CoinStats Faces Major Security Breach, $2M in Cryptocurrency Compromised via Social Engineering
CoinStats Faces Major Security Breach, $2M in Cryptocurrency Compromised via Social Engineering

In late June 2024, CoinStats, a prominent crypto portfolio manager, suffered a significant security breach resulting in the compromise of 1,590 wallets. The attack, reportedly facilitated by social engineering tactics, allowed hackers to steal approximately $2 million in cryptocurrency assets. CoinStats CEO Narek Gevorgyan revealed that the breach stemmed from a compromise of their AWS infrastructure, with evidence pointing to an employee being deceived into downloading malicious software.

Following the incident, Gevorgyan took to social media to outline the findings of an internal investigation, attributing the breach to a sophisticated social engineering attack. Despite swift action by CoinStats, which limited the hacker to accessing only 1.3% of their wallets, concerns mounted among users and the broader crypto community regarding the security of digital assets.

CoinStats Faces Major Security Breach, $2M in Cryptocurrency Compromised via Social Engineering

CoinStats Faces Major Security Breach, $2M in Cryptocurrency Compromised via Social Engineering

Reports emerged indicating broader implications beyond the initial disclosures, with claims of larger losses incurred by some users than initially reported by CoinStats. For instance, a wallet associated with Blurr.eth allegedly lost $8.7 million worth of MKR tokens, causing a short-term decline in MKR’s price due to subsequent token sales by the hacker.

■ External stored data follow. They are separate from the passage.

theorem State.resetTensor_later {s0 : State} (s : State) (p tile : Nat) (tally : Bool) (hL : Later s0 s) : Later s0 (State.resetTensor s p tile tally) := by
  unfold State.resetTensor
  repeat'
    first
    | with_reducible assumption
    | with_reducible exact Nat.le_refl _
    | with_reducible exact List.prefix_rfl
    | with_reducible rfl
    | with_reducible exact Nat.le_add_right _ _
    | intro _
    | with_reducible refine State.upd_later ?_ ?_ ?_ ?_ ?_ ?_
    | with_reducible apply State.tensorDown_later
    | with_reducible apply State.absorbTensor_later
    | with_reducible apply State.tally_later
    | with_reducible refine Later.ite ?_ ?_
    | with_reducible refine Later.iteFst ?_ ?_
    | with_reducible refine Later.foldl ?_ ?_
    | with_reducible refine Later.foldlFst ?_ ?_
    | with_reducible refine Later.fst ?_ (by assumption)
    | dsimp only
    | rw [State.mk_eq]
    | split
    | exact List.prefix_append _ _

theorem State.absorbPool_later {s0 : State} (s : State) (p : Nat) (hL : Later s0 s) : Later s0 (State.absorbPool s p) := by
  unfold State.absorbPool
  repeat'
    first
    | with_reducible assumption
    | with_reducible exact Nat.le_refl _
    | with_reducible exact List.prefix_rfl
    | with_reducible rfl
    | with_reducible exact Nat.le_add_right _ _
    | intro _
    | with_reducible refine State.upd_later ?_ ?_ ?_ ?_ ?_ ?_
    | with_reducible apply State.retryQuery_later
    | with_reducible apply State.setPool_later
    | with_reducible refine Later.ite ?_ ?_
    | with_reducible refine Later.iteFst ?_ ?_
    | with_reducible refine Later.foldl ?_ ?_
    | with_reducible refine Later.foldlFst ?_ ?_
    | with_reducible refine Later.fst ?_ (by assumption)
    | dsimp only
    | rw [State.mk_eq]
    | split
    | exact List.prefix_append _ _

theorem State.quiesce_later {s0 : State} (s : State) (p : Nat) (hL : Later s0 s) : Later s0 (State.quiesce s p) := by
  unfold State.quiesce
  repeat'
    first
    | with_reducible assumption
    | with_reducible exact Nat.le_refl _
    | with_reducible exact List.prefix_rfl
    | with_reducible rfl
    | with_reducible exact Nat.le_add_right _ _
    | intro _
    | with_reducible refine State.upd_later ?_ ?_ ?_ ?_ ?_ ?_
    | with_reducible apply State.closeBatch_later
    | with_reducible refine Later.ite ?_ ?_
    | with_reducible refine Later.iteFst ?_ ?_
    | with_reducible refine Later.foldl ?_ ?_
    | with_reducible refine Later.foldlFst ?_ ?_
    | with_reducible refine Later.fst ?_ (by assumption)
    | dsimp only
    | rw [State.mk_eq]
    | split
    | exact List.prefix_append _ _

The CoinStats incident is part of a concerning trend in the crypto industry, where security breaches, including social engineering attacks, are increasingly prevalent. Just weeks prior, CoinGecko experienced a similar breach through a third-party service provider, highlighting vulnerabilities across the ecosystem. The prevalence of such attacks has contributed to substantial financial losses in 2024, with reports indicating over $473 million lost to crypto hacks by mid-year.

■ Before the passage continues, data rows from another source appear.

theorem State.firstList_later {s0 : State} (s : State) (v : Version) (gen shard : Nat) (hL : Later s0 s) : Later s0 (State.firstList s v gen shard) := by
  unfold State.firstList
  repeat'
    first
    | with_reducible assumption
    | with_reducible exact Nat.le_refl _
    | with_reducible exact List.prefix_rfl
    | with_reducible rfl
    | with_reducible exact Nat.le_add_right _ _
    | intro _
    | with_reducible refine State.upd_later ?_ ?_ ?_ ?_ ?_ ?_
    | with_reducible apply State.noteNans_later
    | with_reducible apply State.newList_later
    | with_reducible apply State.linkEntry_later
    | with_reducible apply State.setEntry_later
    | with_reducible apply State.needDelta_later
    | with_reducible refine Later.ite ?_ ?_
    | with_reducible refine Later.iteFst ?_ ?_
    | with_reducible refine Later.foldl ?_ ?_
    | with_reducible refine Later.foldlFst ?_ ?_
    | with_reducible refine Later.fst ?_ (by assumption)
    | dsimp only
    | rw [State.mk_eq]
    | split
    | exact List.prefix_append _ _

theorem State.createVersion_later {s0 : State} (s : State) (v : Version) (hL : Later s0 s) : Later s0 (State.createVersion s v) := by
  unfold State.createVersion
  repeat'
    first
    | with_reducible assumption
    | with_reducible exact Nat.le_refl _
    | with_reducible exact List.prefix_rfl
    | with_reducible rfl
    | with_reducible exact Nat.le_add_right _ _
    | intro _
    | with_reducible refine State.upd_later ?_ ?_ ?_ ?_ ?_ ?_
    | with_reducible apply State.firstList_later
    | with_reducible apply State.fitGen_later
    | with_reducible refine Later.ite ?_ ?_
    | with_reducible refine Later.iteFst ?_ ?_
    | with_reducible refine Later.foldl ?_ ?_
    | with_reducible refine Later.foldlFst ?_ ?_
    | with_reducible refine Later.fst ?_ (by assumption)
    | dsimp only
    | rw [State.mk_eq]
    | split
    | exact List.prefix_append _ _

theorem execVersionCreate_later (cmd : AdminCmd) (s : State) {t' : State} (hE : execVersionCreate cmd s = .next t') : Later s t' := by
  unfold execVersionCreate at hE
  injection hE with hE
  subst hE
  have hL := Later.refl s
  repeat'
    first
    | with_reducible assumption
    | with_reducible exact Nat.le_refl _
    | with_reducible exact List.prefix_rfl
    | with_reducible rfl
    | with_reducible exact Nat.le_add_right _ _
    | intro _
    | with_reducible refine State.upd_later ?_ ?_ ?_ ?_ ?_ ?_
    | with_reducible apply State.adminDone_later
    | with_reducible apply State.createVersion_later
    | with_reducible apply State.adminCommand_later
    | with_reducible refine Later.ite ?_ ?_
    | with_reducible refine Later.iteFst ?_ ?_
    | with_reducible refine Later.foldl ?_ ?_
    | with_reducible refine Later.foldlFst ?_ ?_
    | with_reducible refine Later.fst ?_ (by assumption)
    | dsimp only
    | rw [State.mk_eq]
    | split
    | exact List.prefix_append _ _

theorem State.buildRecord_later {s0 : State} (s : State) (ns idx ver : Nat) (rec : Nat) (hL : Later s0 s) : Later s0 (State.buildRecord s ns idx ver rec) := by
  unfold State.buildRecord
  repeat'
    first
    | with_reducible assumption
    | with_reducible exact Nat.le_refl _
    | with_reducible exact List.prefix_rfl
    | with_reducible rfl
    | with_reducible exact Nat.le_add_right _ _
    | intro _
    | with_reducible refine State.upd_later ?_ ?_ ?_ ?_ ?_ ?_
    | with_reducible apply State.noteNans_later
    | with_reducible apply State.appendEntry_later
    | with_reducible refine Later.ite ?_ ?_
    | with_reducible refine Later.iteFst ?_ ?_
    | with_reducible refine Later.foldl ?_ ?_
    | with_reducible refine Later.foldlFst ?_ ?_
    | with_reducible refine Later.fst ?_ (by assumption)
    | dsimp only
    | rw [State.mk_eq]
    | split
    | exact List.prefix_append _ _

theorem execVersionBuildComplete_later (ns idx ver : Nat) (reports : List BuildReport) (s : State) {t' : State} (hE : execVersionBuildComplete ns idx ver reports s = .next t') : Later s t' := by
  unfold execVersionBuildComplete at hE
  injection hE with hE
  subst hE
  have hL := Later.refl s
  repeat'
    first
    | with_reducible assumption
    | with_reducible exact Nat.le_refl _
    | with_reducible exact List.prefix_rfl
    | with_reducible rfl
    | with_reducible exact Nat.le_add_right _ _
    | intro _
    | with_reducible refine State.upd_later ?_ ?_ ?_ ?_ ?_ ?_
    | with_reducible apply State.updVersion_later
    | with_reducible apply State.buildRecord_later
    | with_reducible refine Later.ite ?_ ?_
    | with_reducible refine Later.iteFst ?_ ?_
    | with_reducible refine Later.foldl ?_ ?_
    | with_reducible refine Later.foldlFst ?_ ?_
    | with_reducible refine Later.fst ?_ (by assumption)
    | dsimp only
    | rw [State.mk_eq]
    | split
    | exact List.prefix_append _ _

theorem execVersionInfo_later (cmd : AdminCmd) (s : State) {t' : State} (hE : execVersionInfo cmd s = .next t') : Later s t' := by
  unfold execVersionInfo at hE
  injection hE with hE
  subst hE
  have hL := Later.refl s
  repeat'
    first
    | with_reducible assumption
    | with_reducible exact Nat.le_refl _
    | with_reducible exact List.prefix_rfl
    | with_reducible rfl
    | with_reducible exact Nat.le_add_right _ _
    | intro _
    | with_reducible refine State.upd_later ?_ ?_ ?_ ?_ ?_ ?_
    | with_reducible apply State.adminDone_later
    | with_reducible apply State.adminCommand_later
    | with_reducible refine Later.ite ?_ ?_
    | with_reducible refine Later.iteFst ?_ ?_
    | with_reducible refine Later.foldl ?_ ?_
    | with_reducible refine Later.foldlFst ?_ ?_
    | with_reducible refine Later.fst ?_ (by assumption)
    | dsimp only
    | rw [State.mk_eq]
    | split
    | exact List.prefix_append _ _

theorem State.openVersions_later {s0 : State} (s : State) (hL : Later s0 s) : Later s0 (State.openVersions s) := by
  unfold State.openVersions
  repeat'
    first
    | with_reducible assumption
    | with_reducible exact Nat.le_refl _
    | with_reducible exact List.prefix_rfl
    | with_reducible rfl
    | with_reducible exact Nat.le_add_right _ _
    | intro _
    | with_reducible refine State.upd_later ?_ ?_ ?_ ?_ ?_ ?_
    | with_reducible refine Later.ite ?_ ?_
    | with_reducible refine Later.iteFst ?_ ?_
    | with_reducible refine Later.foldl ?_ ?_
    | with_reducible refine Later.foldlFst ?_ ?_
    | with_reducible refine Later.fst ?_ (by assumption)
    | dsimp only
    | rw [State.mk_eq]
    | split
    | exact List.prefix_append _ _

theorem State.dropEdges_later {s0 : State} (s : State) (lists : List Nat) (hL : Later s0 s) : Later s0 (State.dropEdges s lists) := by
  unfold State.dropEdges
  repeat'
    first
    | with_reducible assumption
    | with_reducible exact Nat.le_refl _
    | with_reducible exact List.prefix_rfl
    | with_reducible rfl
    | with_reducible exact Nat.le_add_right _ _
    | intro _
    | with_reducible refine State.upd_later ?_ ?_ ?_ ?_ ?_ ?_
    | with_reducible refine Later.ite ?_ ?_
    | with_reducible refine Later.iteFst ?_ ?_
    | with_reducible refine Later.foldl ?_ ?_
    | with_reducible refine Later.foldlFst ?_ ?_
    | with_reducible refine Later.fst ?_ (by assumption)
    | dsimp only
    | rw [State.mk_eq]
    | split
    | exact List.prefix_append _ _

theorem execVersionFree_later (ns idx ver : Nat) (s : State) {t' : State} (hE : execVersionFree ns idx ver s = .next t') : Later s t' := by
  unfold execVersionFree at hE
  injection hE with hE
  subst hE
  have hL := Later.refl s
  repeat'
    first
    | with_reducible assumption
    | with_reducible exact Nat.le_refl _
    | with_reducible exact List.prefix_rfl
    | with_reducible rfl
    | with_reducible exact Nat.le_add_right _ _
    | intro _
    | with_reducible refine State.upd_later ?_ ?_ ?_ ?_ ?_ ?_
    | with_reducible apply State.dropList_later
    | with_reducible apply State.dropEdges_later
    | with_reducible apply State.freeEntry_later
    | with_reducible refine Later.ite ?_ ?_
    | with_reducible refine Later.iteFst ?_ ?_
    | with_reducible refine Later.foldl ?_ ?_
    | with_reducible refine Later.foldlFst ?_ ?_
    | with_reducible refine Later.fst ?_ (by assumption)
    | dsimp only
    | rw [State.mk_eq]
    | split
    | exact List.prefix_append _ _

theorem State.discardIndex_later {s0 : State} (s : State) (ns idx : Nat) (hL : Later s0 s) : Later s0 (State.discardIndex s ns idx) := by
  unfold State.discardIndex
  repeat'
    first
    | with_reducible assumption
    | with_reducible exact Nat.le_refl _
    | with_reducible exact List.prefix_rfl
    | with_reducible rfl
    | with_reducible exact Nat.le_add_right _ _
    | intro _
    | with_reducible refine State.upd_later ?_ ?_ ?_ ?_ ?_ ?_
    | with_reducible apply State.emit_later
    | with_reducible apply State.discardUnits_later
    | with_reducible refine Later.ite ?_ ?_
    | with_reducible refine Later.iteFst ?_ ?_
    | with_reducible refine Later.foldl ?_ ?_
    | with_reducible refine Later.foldlFst ?_ ?_
    | with_reducible refine Later.fst ?_ (by assumption)
    | dsimp only
    | rw [State.mk_eq]
    | split
    | exact List.prefix_append _ _

theorem execIndexDataDiscard_later (index : IndexName) (homes : List Nat) (s : State) {t' : State} (hE : execIndexDataDiscard index homes s = .next t') : Later s t' := by
  unfold execIndexDataDiscard at hE
  injection hE with hE
  subst hE
  have hL := Later.refl s
  repeat'
    first
    | with_reducible assumption
    | with_reducible exact Nat.le_refl _
    | with_reducible exact List.prefix_rfl
    | with_reducible rfl
    | with_reducible exact Nat.le_add_right _ _
    | intro _
    | with_reducible refine State.upd_later ?_ ?_ ?_ ?_ ?_ ?_
    | with_reducible apply State.discardIndex_later
    | with_reducible refine Later.ite ?_ ?_
    | with_reducible refine Later.iteFst ?_ ?_
    | with_reducible refine Later.foldl ?_ ?_
    | with_reducible refine Later.foldlFst ?_ ?_
    | with_reducible refine Later.fst ?_ (by assumption)
    | dsimp only
    | rw [State.mk_eq]
    | split
    | exact List.prefix_append _ _

end Sys2Proof.Machine
end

Despite the setbacks, Gevorgyan expressed regret over the incident and hinted at potential measures to support affected users, though specific details on compensation were not immediately clarified. The breach underscores the ongoing challenges faced by crypto service providers in safeguarding user assets amidst evolving cyber threats and highlights the imperative for enhanced security measures and user awareness within the crypto community.